**WHAT TO PRODUCE**
Output the opening lines of the records exactly. End with the line that contains "(R204, R125) -/".

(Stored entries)
______________________________
-- ==== Sys2Proof/Machine/Control.lean ====
section
/-! DEFINITION. Meanings: Control transfer (spec/43_control_transfer.md).
`s` is the state after the instruction's own bytes have been fetched. -/

namespace Sys2Proof.Machine

/-- 0x4C `JMP $nnnn` (R200, R119) -/
def execJmpAbs (a : Addr) (s : State) : Result := .next (implied 0x4C (fun t => { t with pc := a }) s)
/-- 0x6C `JMP ($nnnn)` (R200, R124) -/
def execJmpInd (a : Addr) (s : State) : Result := .next (implied 0x6C (fun t => { (eaInd a t).2 with pc := (eaInd a t).1.addr }) s)
/-- 0x20 `JSR $nnnn` (R201, R119) -/
def execJsrAbs (a : Addr) (s : State) : Result := .next (implied 0x20 (fun t => { push16 (t.pc - 1) t with pc := a }) s)
/-- 0x60 `RTS` (R202, R113) -/
def execRts (s : State) : Result := .next (implied 0x60 (fun t => { (pull16 t).2 with pc := (pull16 t).1 + 1 }) s)
/-- 0x90 `BCC label` (R204, R125) -/
def execBccRel (d : Byte) (s : State) : Result := .next (branch 0x90 d (!flagC s.p) s)
/-- 0xB0 `BCS label` (R205, R125) -/
def execBcsRel (d : Byte) (s : State) : Result := .next (branch 0xB0 d (flagC s.p) s)
/-- 0xF0 `BEQ label` (R206, R125) -/
def execBeqRel (d : Byte) (s : State) : Result := .next (branch 0xF0 d (flagZ s.p) s)
/-- 0xD0 `BNE label` (R207, R125) -/
def execBneRel (d : Byte) (s : State) : Result := .next (branch 0xD0 d (!flagZ s.p) s)
/-- 0x30 `BMI label` (R208, R125) -/
def execBmiRel (d : Byte) (s : State) : Result := .next (branch 0x30 d (flagN s.p) s)
/-- 0x10 `BPL label` (R209, R125) -/
def execBplRel (d : Byte) (s : State) : Result := .next (branch 0x10 d (!flagN s.p) s)
/-- 0x50 `BVC label` (R210, R125) -/
def execBvcRel (d : Byte) (s : State) : Result := .next (branch 0x50 d (!flagV s.p) s)
/-- 0x70 `BVS label` (R211, R125) -/
def execBvsRel (d : Byte) (s : State) : Result := .next (branch 0x70 d (flagV s.p) s)

end Sys2Proof.Machine
end

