-- ==== Sys2Proof/Certificates/Slice0/Obligations.lean ====
section
/-! DEFINITION. The statements for the provers, with the vocabulary they are written in. The vocabulary follows the rules' own
arithmetic on numbers (`mod 256`, `mod 65536`), not the machine's bit vectors. In the statements about one instruction, `s` is the state
after the instruction's own bytes have been fetched, so `s.pc` is the address of the next instruction (log entry 15). A base cycle count is
the one that the instruction's rule states; R6 makes `CycleTable` and `PagePenalty` parameters, which the model fixes at those counts
(log entry 5). -/

namespace Sys2Proof.Spec

open Machine

/-! ## Vocabulary: addresses and operands -/

/-- A number as an address, modulo 65536 (R83). -/
def adr (n : Nat) : Addr := BitVec.ofNat 16 n

/-- A number as a byte, modulo 256. -/
def byte (n : Nat) : Byte := BitVec.ofNat 8 n

/-- The memory operand modes with their operand bytes (R116 to R123). -/
inductive Mode where
  | zp (d : Byte) | zpx (d : Byte) | zpy (d : Byte) | abs (a : Addr) | abx (a : Addr) | aby (a : Addr)
  | izx (d : Byte) | izy (d : Byte)
  deriving DecidableEq, Repr

/-- Where an operand is: its address as a number, whether indexing crossed a page, and the state after the pointer reads. -/
structure Target where
  addr    : Nat
  crossed : Bool
  st      : State

/-- R14: the little-endian word at zero-page address `z`, its second byte's address wrapping in the zero page. -/
def pointer (z : Nat) (s : State) : Nat × State :=
  let lo := memRead (adr (z % 256)) s
  let hi := memRead (adr ((z + 1) % 256)) lo.2
  (256 * hi.1.toNat + lo.1.toNat, hi.2)

/-- R120, R121, R123: `base + i` modulo 65536; crossed when the page of the sum is not the page of the base. -/
def indexedTarget (base i : Nat) (s : State) : Target where
  addr := (base + i) % 65536
  crossed := decide ((base + i) % 65536 / 256 ≠ base / 256)
  st := s

/-- R116 to R123: the effective address of each mode. -/
def Mode.target (m : Mode) (s : State) : Target :=
  match m with
  | .zp d => ⟨d.toNat, false, s⟩
  | .zpx d => ⟨(d.toNat + s.x.toNat) % 256, false, s⟩
  | .zpy d => ⟨(d.toNat + s.y.toNat) % 256, false, s⟩
  | .abs a => ⟨a.toNat, false, s⟩
  | .abx a => indexedTarget a.toNat s.x.toNat s
  | .aby a => indexedTarget a.toNat s.y.toNat s
  | .izx d =>
    let p := pointer ((d.toNat + s.x.toNat) % 256) s
    ⟨p.1, false, p.2⟩
  | .izy d =>
    let p := pointer d.toNat s
    indexedTarget p.1 s.y.toNat p.2

/-- R111, R112: the operand bytes of each mode, the low byte of an address first. -/
def Mode.bytes (m : Mode) : List Byte :=
  match m with
  | .zp d | .zpx d | .zpy d | .izx d | .izy d => [d]
  | .abs a | .abx a | .aby a => [byte (a.toNat % 256), byte (a.toNat / 256)]

/-- An operand that is read: an immediate byte (R115) or a memory operand. -/
inductive Src where
  | imm (d : Byte)
  | mem (m : Mode)
  deriving DecidableEq, Repr

def Src.bytes (o : Src) : List Byte :=
  match o with
  | .imm d => [d]
  | .mem m => m.bytes

/-- A read operand: its byte, whether indexing crossed a page, and the state after every bus read it takes. -/
structure Operand where
  val     : Byte
  crossed : Bool
  st      : State

/-- R17: the operand, read exactly once. -/
def Src.read (o : Src) (s : State) : Operand :=
  match o with
  | .imm d => ⟨d, false, s⟩
  | .mem m =>
    let t := m.target s
    let r := memRead (adr t.addr) t.st
    ⟨r.1, t.crossed, r.2⟩

/-- The extra cycle of R496 (a). -/
def penalty (crossed : Bool) : Nat := if crossed then 1 else 0

/-- An instruction that reads an operand: its opcode byte, the instruction, the operand, the base cycles of R495. -/
structure Form where
  op     : Nat
  instr  : Instr
  src    : Src
  cycles : Nat

/-- An instruction with a memory operand that it writes. -/
structure MForm where
  op     : Nat
  instr  : Instr
  mode   : Mode
  cycles : Nat

/-- R110 to R112: the instruction's bytes are the opcode byte and the operand's bytes. -/
def Form.Encoded (f : Form) : Prop := encode f.instr = byte f.op :: f.src.bytes
def MForm.Encoded (f : MForm) : Prop := encode f.instr = byte f.op :: f.mode.bytes

/-- The eight forms of LDA, AND, ORA, EOR, ADC, SBC, CMP, with their cycles: imm, zp, zpx, abs, abx, aby, izx, izy; `ops` holds their
opcode bytes in that order. -/
def eightForms (ops : Fin 8 → Nat) (imm zp zpx : Byte → Instr) (ab abx aby : Addr → Instr) (izx izy : Byte → Instr)
    (d : Byte) (a : Addr) : List Form :=
  [⟨ops 0, imm d, .imm d, 2⟩, ⟨ops 1, zp d, .mem (.zp d), 3⟩, ⟨ops 2, zpx d, .mem (.zpx d), 4⟩,
   ⟨ops 3, ab a, .mem (.abs a), 4⟩, ⟨ops 4, abx a, .mem (.abx a), 4⟩, ⟨ops 5, aby a, .mem (.aby a), 4⟩,
   ⟨ops 6, izx d, .mem (.izx d), 6⟩, ⟨ops 7, izy d, .mem (.izy d), 5⟩]

def ldaForms := eightForms ![0xA9, 0xA5, 0xB5, 0xAD, 0xBD, 0xB9, 0xA1, 0xB1]
  .ldaImm .ldaZp .ldaZpx .ldaAbs .ldaAbx .ldaAby .ldaIzx .ldaIzy
def andForms := eightForms ![0x29, 0x25, 0x35, 0x2D, 0x3D, 0x39, 0x21, 0x31]
  .andImm .andZp .andZpx .andAbs .andAbx .andAby .andIzx .andIzy
def oraForms := eightForms ![0x09, 0x05, 0x15, 0x0D, 0x1D, 0x19, 0x01, 0x11]
  .oraImm .oraZp .oraZpx .oraAbs .oraAbx .oraAby .oraIzx .oraIzy
def eorForms := eightForms ![0x49, 0x45, 0x55, 0x4D, 0x5D, 0x59, 0x41, 0x51]
  .eorImm .eorZp .eorZpx .eorAbs .eorAbx .eorAby .eorIzx .eorIzy
def adcForms := eightForms ![0x69, 0x65, 0x75, 0x6D, 0x7D, 0x79, 0x61, 0x71]
  .adcImm .adcZp .adcZpx .adcAbs .adcAbx .adcAby .adcIzx .adcIzy
def sbcForms := eightForms ![0xE9, 0xE5, 0xF5, 0xED, 0xFD, 0xF9, 0xE1, 0xF1]
  .sbcImm .sbcZp .sbcZpx .sbcAbs .sbcAbx .sbcAby .sbcIzx .sbcIzy
def cmpForms := eightForms ![0xC9, 0xC5, 0xD5, 0xCD, 0xDD, 0xD9, 0xC1, 0xD1]
  .cmpImm .cmpZp .cmpZpx .cmpAbs .cmpAbx .cmpAby .cmpIzx .cmpIzy

/-- The five forms of LDX (R141). -/
def ldxForms (d : Byte) (a : Addr) : List Form :=
  [⟨0xA2, .ldxImm d, .imm d, 2⟩, ⟨0xA6, .ldxZp d, .mem (.zp d), 3⟩, ⟨0xB6, .ldxZpy d, .mem (.zpy d), 4⟩,
   ⟨0xAE, .ldxAbs a, .mem (.abs a), 4⟩, ⟨0xBE, .ldxAby a, .mem (.aby a), 4⟩]

/-- The five forms of LDY (R142). -/
def ldyForms (d : Byte) (a : Addr) : List Form :=
  [⟨0xA0, .ldyImm d, .imm d, 2⟩, ⟨0xA4, .ldyZp d, .mem (.zp d), 3⟩, ⟨0xB4, .ldyZpx d, .mem (.zpx d), 4⟩,
   ⟨0xAC, .ldyAbs a, .mem (.abs a), 4⟩, ⟨0xBC, .ldyAbx a, .mem (.abx a), 4⟩]

/-- The three forms of CPX (R166) and of CPY (R167). -/
def cpxForms (d : Byte) (a : Addr) : List Form :=
  [⟨0xE0, .cpxImm d, .imm d, 2⟩, ⟨0xE4, .cpxZp d, .mem (.zp d), 3⟩, ⟨0xEC, .cpxAbs a, .mem (.abs a), 4⟩]
def cpyForms (d : Byte) (a : Addr) : List Form :=
  [⟨0xC0, .cpyImm d, .imm d, 2⟩, ⟨0xC4, .cpyZp d, .mem (.zp d), 3⟩, ⟨0xCC, .cpyAbs a, .mem (.abs a), 4⟩]

/-- The two forms of BIT (R168). -/
def bitForms (d : Byte) (a : Addr) : List Form :=
  [⟨0x24, .bitZp d, .mem (.zp d), 3⟩, ⟨0x2C, .bitAbs a, .mem (.abs a), 4⟩]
______________________________
**RESPONSE BOX**
-- ==== Sys2Proof/Machine/Control.lean ====
section
/-! DEFINITION. Meanings: Control transfer (spec/43_control_transfer.md).
`s` is the state after the instruction's own bytes have been fetched. -/

namespace Sys2Proof.Machine

/-- 0x4C `JMP $nnnn` (R200, R119) -/
def execJmpAbs (a : Addr) (s : State) : Result := .next (implied 0x4C (fun t => { t with pc := a }) s)
/-- 0x6C `JMP ($nnnn)` (R200, R124) -/
def execJmpInd (a : Addr) (s : State) : Result := .next (implied 0x6C (fun t => { (eaInd a t).2 with pc := (eaInd a t).1.addr }) s)
/-- 0x20 `JSR $nnnn` (R201, R119) -/
def execJsrAbs (a : Addr) (s : State) : Result := .next (implied 0x20 (fun t => { push16 (t.pc - 1) t with pc := a }) s)
/-- 0x60 `RTS` (R202, R113) -/
def execRts (s : State) : Result := .next (implied 0x60 (fun t => { (pull16 t).2 with pc := (pull16 t).1 + 1 }) s)
/-- 0x90 `BCC label` (R204, R125) -/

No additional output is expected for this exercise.